For my column this month, I’m borrowing from the correspondent who had inspired my March column with his statement: “I try to do a good deed every day.” An insightful concept, I reasoned, one with a path forward for the good of self and the world. I wrote about it, and some readers wrote back to me that they had thought about it. I hope they are continuing to do so.
Now, with a little twist on the notion, I propose this statement: What did you learn today? That idea harkens back to table talk at dinners held in my growing-up home, so many years ago, when I and my brother, having sat politely quiet while our parents exchanged thoughts on the day’s news and activities, would at some point, feel the heat of our father’s gaze sweep around the table. Usually, that gaze fell directly on me. My brother, dear as he was as the elder, and the son (that’s a topic for another column), my father assumed, I suspect, that a typical chatterbox elementary school child would provide more lively commentary than a predictably taciturn teenager more interested in social-izing than social studies. With seriousness of purpose in his voice, but a playful smile on his lips, my father would inquire of me, “And what did you learn today?”
Not the least bit shy — eager, in fact, to burst forth with unrestrained release about what Miss Stehlinger had said in school that day, or that I was the leader of the line to the lunch room, or that Taffy, my beloved orange tabby, was hiding under my quilt and I couldn’t find him for a long time, and I was so worried. “But what did you learn today?” my father would press on. What I learned, finally, after many such awkward moments, was to come to dinner prepared with something substantive I’d learned.
These days, I don’t seek a daily learning lesson, but oddly, lessons surface, often unexpectedly in places equally odd — like, for example, at the Purim party at our shul last month, held early on a Friday evening, followed by a Shabbat service. Absent a few plans with my friend Judith, or visiting family over holiday weekends, I’ve attended virtually every Shabbat service — Friday evening and Saturday morning for the past five years — three as the shul’s vice president, two as president. (No applause necessary.)
So there we were, Queen Esthers in crown or tiara, Hamans in black, plus a Superman, a gangster, and various souvenir T-shirts, hats and all manner of unidentifiable get-ups devised by persons at the shul and online. Reading the Megillah of Esther in Purim costumes was certainly appropriate considering the cast of characters appearing in the ancient story. Even the wine — the real stuff, and yes, more than a quick swallow —not the usual thimble-sized cups of Kedem grape juice — was in keeping with Purim’s uninhibited revelry.
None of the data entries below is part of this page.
-- ==== Sys2Proof/Laws/PerInstr.lean ====
section
/-! SUPPORT. The family RoundTrip: what an instruction's words decode to, one lemma per constructor. -/

namespace Sys2Proof.Laws.RoundTrip

open Sys2Proof

/-- A well-formed instruction's words, whatever words follow them, decode in the slot it issues from to the instruction, and the
leading word counts them; a device step has no words (R213 to R226). -/
def Statement (i : Instr) : Prop :=
  (i.isEvent = true → encode i = []) ∧
  (i.isEvent = false → i.wf = true → ∀ x y : Word,
    ∃ w l1 l2 rest, encode i ++ [x, y] = w :: l1 :: l2 :: rest ∧ decode (privSlot i) w l1 l2 = .ok i ∧ wordCount w = (encode i).length)

theorem of_event {i : Instr} (h : i.isEvent = true) (e : encode i = []) : Statement i :=
  ⟨fun _ => e, fun k => absurd h (by simp [k])⟩

/-- An instruction whose leading word is of form R, I or L, with no literal, one or two. -/
theorem of_mkR0 {i : Instr} (op : BitVec 8) (d a b : BitVec 6) (n : Ann) (hi : i.isEvent = false) (e : encode i = [mkR op d a b n])
    (h : op.toNat < 0xE0 ∧ op.toNat ≠ 1 ∧ op.toNat ≠ 2 ∧ op.toNat ≠ 5) (hl : literalWords op.toNat = 0) (slot : Bool)
    (hs : privSlot i = slot) (hd : i.wf = true → ∀ l1 l2 : Word, decodeOp slot op.toNat d a b n l1 l2 = .ok i) : Statement i :=
  ⟨fun k => absurd k (by simp [hi]), fun _ hw x y => ⟨_, x, y, [], by rw [e]; rfl, by rw [hs, decode_mkR _ _ _ _ _ _ _ _ h]; exact hd hw x y,
    by rw [wordCount_mkR _ _ _ _ _ h.1, hl, e]; rfl⟩⟩

theorem of_mkR1 {i : Instr} (op : BitVec 8) (d a b : BitVec 6) (n : Ann) (l : Word) (hi : i.isEvent = false)
    (e : encode i = [mkR op d a b n, l])
    (h : op.toNat < 0xE0 ∧ op.toNat ≠ 1 ∧ op.toNat ≠ 2 ∧ op.toNat ≠ 5) (hl : literalWords op.toNat = 1) (slot : Bool)
    (hs : privSlot i = slot) (hd : i.wf = true → ∀ l2 : Word, decodeOp slot op.toNat d a b n l l2 = .ok i) : Statement i :=
  ⟨fun k => absurd k (by simp [hi]), fun _ hw x y => ⟨_, l, x, [y], by rw [e]; rfl, by rw [hs, decode_mkR _ _ _ _ _ _ _ _ h]; exact hd hw x,
    by rw [wordCount_mkR _ _ _ _ _ h.1, hl, e]; rfl⟩⟩

theorem of_mkR2 {i : Instr} (op : BitVec 8) (d a b : BitVec 6) (n : Ann) (l k : Word) (hi : i.isEvent = false)
    (e : encode i = [mkR op d a b n, l, k])
    (h : op.toNat < 0xE0 ∧ op.toNat ≠ 1 ∧ op.toNat ≠ 2 ∧ op.toNat ≠ 5) (hl : literalWords op.toNat = 2) (slot : Bool)
    (hs : privSlot i = slot) (hd : i.wf = true → decodeOp slot op.toNat d a b n l k = .ok i) : Statement i :=
  ⟨fun k => absurd k (by simp [hi]), fun _ hw x y => ⟨_, l, k, [x, y], by rw [e]; rfl, by rw [hs, decode_mkR _ _ _ _ _ _ _ _ h]; exact hd hw,
    by rw [wordCount_mkR _ _ _ _ _ h.1, hl, e]; rfl⟩⟩

theorem bit_cases : ∀ x : BitVec 1, x = 0 ∨ x = 1 := by decide

/-- An instruction of form X. -/
theorem of_mkX {i : Instr} (fn : BitVec 7) (y : BitVec 1) (d a b : BitVec 6) (eng : BitVec 3) (hi : i.isEvent = false)
    (e : encode i = [mkX fn y d a b eng]) (slot : Bool) (hs : privSlot i = slot)
    (hd : i.wf = true → decodeX slot eng.toNat fn.toNat y d a b = .ok i) : Statement i :=
  ⟨fun k => absurd k (by simp [hi]), fun _ hw u v => ⟨_, u, v, [], by rw [e]; rfl,
    by rw [hs, decode_mkX]; exact hd hw, by rw [wordCount_mkX, e]; rfl⟩⟩

theorem priv_mkR {i : Instr} {op : BitVec 8} {d a b : BitVec 6} {n : Ann} {slot : Bool}
    (e : privSlot i = (privWord (mkR op d a b n) || false)) (h : (decide (0xC0 ≤ op.toNat) && decide (op.toNat ≤ 0xCE)) = slot) :
    privSlot i = slot := by rw [e, privWord_mkR, h, Bool.or_false]

theorem priv_mkX {i : Instr} {fn : BitVec 7} {y : BitVec 1} {d a b : BitVec 6} {eng : BitVec 3} {slot : Bool}
    (e : privSlot i = (privWord (mkX fn y d a b eng) || slot)) : privSlot i = slot := by
  rw [e, privWord_mkX, Bool.false_or]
Not that there aren’t lessons to be learned from celebrations of Purim with Queen Esther’s bravery and commitment to saving the Jewish people. But my lesson came as a result of a brief observation during the Shabbat service that followed. Of course, everyone was still attired in outlandish costumes, Rabbi Gadi himself in a cross-cultural Hawaiian shirt and gargantuan sombrero hat. Nevertheless, he took his tallit in hand, kissed it, quietly recited the blessing, and slipped it around his shoulders in a symbolic act of Jewish identity, tradition and closeness to God.
In the past, I’ve often found fault with bluejeans worn at services, baseball hats instead of yarmulkas, Bermuda shorts on summer days. I learned that night that wardrobe choices do not reflect spirituality, piousness, or the lack thereof. Rabbi Gadi, in his loud shirt and ridiculous head covering led the prayerful Esthers and Hamans, never doubting their devotion to faith — and I never doubting the rabbi’s sincerity to invoke the name of God or deliver God’s message evident within the weekly parsha.
I’ve always felt that prayer is a viable communication anywhere — in the sanctuary, on a walk, at the water’s edge, sitting on your front porch, in bed as you close your eyes for the night. My Purim lesson is this: The appropriate dress for prayer is not how you wrap your body, but how you unwrap your heart.